» **WHAT TO PRODUCE**
Quote, with no changes, the lines that run from the top of the material to the line with "(R29, R30). -/", both included.

═════ PROVIDED RECORDS

-- ==== Sys2Proof/Machine/Clock.lean ====
section
/-! DEFINITION. What the block does while no command waits: an event of its own that is due takes the queue's front, else one
tick of site time passes (chapter 4; log entries 2 to 4). -/

namespace Sys2Proof.Machine

/-- The commands `mk x` of the `xs` that are due. -/
def dueOf {α : Type} (xs : List α) (due : α → Bool) (mk : α → Instr) : List Instr := (xs.filter due).map mk

/-- PASSED_GROUP and STALE_RECORD for the records of a table that are due (R29, R30). -/
def State.dueRecords (s : State) (f : Feed) : List Instr :=
  let ns := (s.table f).map (·.number)
  dueOf ns (fun n => s.passedDue f n && !s.groupStartDue) (.passedGroup f) ++ dueOf ns (s.staleDue f) (.staleRecord f)

/-- The timers of the framers that have expired (R4, R5). -/
def State.dueFramers (s : State) : List Instr :=
  dueOf [Port.a, Port.b, Port.l] s.bridgingDue .bridgingTimerExpiry
    ++ dueOf [Port.a, Port.b, Port.l] s.absenceDue .absenceTimerExpiry

/-- The other events that are due at one instant; any of them may be taken first (R4, R29, R36, R121 and others). -/
def State.dueTogether (s : State) : List Instr :=
  (if s.groupStartDue then [.groupStart] else []) ++ (if s.slotDue then [.departureSlot] else [])
    ++ s.dueRecords .a ++ s.dueRecords .b ++ dueOf (List.finRange 4) s.forcedDue .forcedReturn
    ++ (if s.revertTimerReached && !s.re.revertPending then [.revertTimerExpiry] else []) ++ s.dueFramers
    ++ (if s.tu.missingPulseDue then [.missingPulseTimerExpiry] else []) ++ (if s.scanDue then [.scan] else [])

/-- The events of the block that are due now. The end of a holdover second is itself the advance of site time (R79), and a
warm restart takes effect at one instant (R196): each stands alone. -/
def State.dueEvents (s : State) : List Instr :=
  if s.tu.holdSecondOver then [.holdoverSecondEnd]
  else if s.restartDue then [.warmRestart]
  else s.dueTogether

/-- One tick of site time passes (R68). In LOCKED a free number of local ticks passes with it (log entry 2). -/
def State.advance (s : State) : State :=
  if s.tu.ref = .locked then
    { s with
      tu := s.tu.tick (Config.localTicksInLockedTick s.model.lockedTicks)
      model := { s.model with lockedTicks := s.model.lockedTicks + 1 } }
  else { s with tu := s.tu.tick 1 }

/-- One of some events, taken in a free order where there are several (log entry 3). -/
def State.take (s : State) (es : List Instr) : State :=
  match es with
  | [] => s
  | [e] => { s with pending := [e] }
  | e :: rest =>
    { s with
      pending := [((e :: rest)[Config.raceOrder s.model.races % (rest.length + 1)]?).getD e]
      model := { s.model with races := s.model.races + 1 } }

/-- The block idles: while RESET is held nothing happens; an event that is due comes to the front of the queue; else time
passes (log entry 4). -/
def State.idle (s : State) : State :=
  if s.lines.resetHeld then s
  else if s.dueEvents.isEmpty then s.advance
  else s.take s.dueEvents

end Sys2Proof.Machine
end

══════════

» **RESPONSE FOR THIS EXERCISE**
-- ==== Sys2Proof/Machine/Clock.lean ====
section
/-! DEFINITION. What the block does while no command waits: an event of its own that is due takes the queue's front, else one
tick of site time passes (chapter 4; log entries 2 to 4). -/

namespace Sys2Proof.Machine

/-- The commands `mk x` of the `xs` that are due. -/
def dueOf {α : Type} (xs : List α) (due : α → Bool) (mk : α → Instr) : List Instr := (xs.filter due).map mk

/-- PASSED_GROUP and STALE_RECORD for the records of a table that are due (R29, R30). -/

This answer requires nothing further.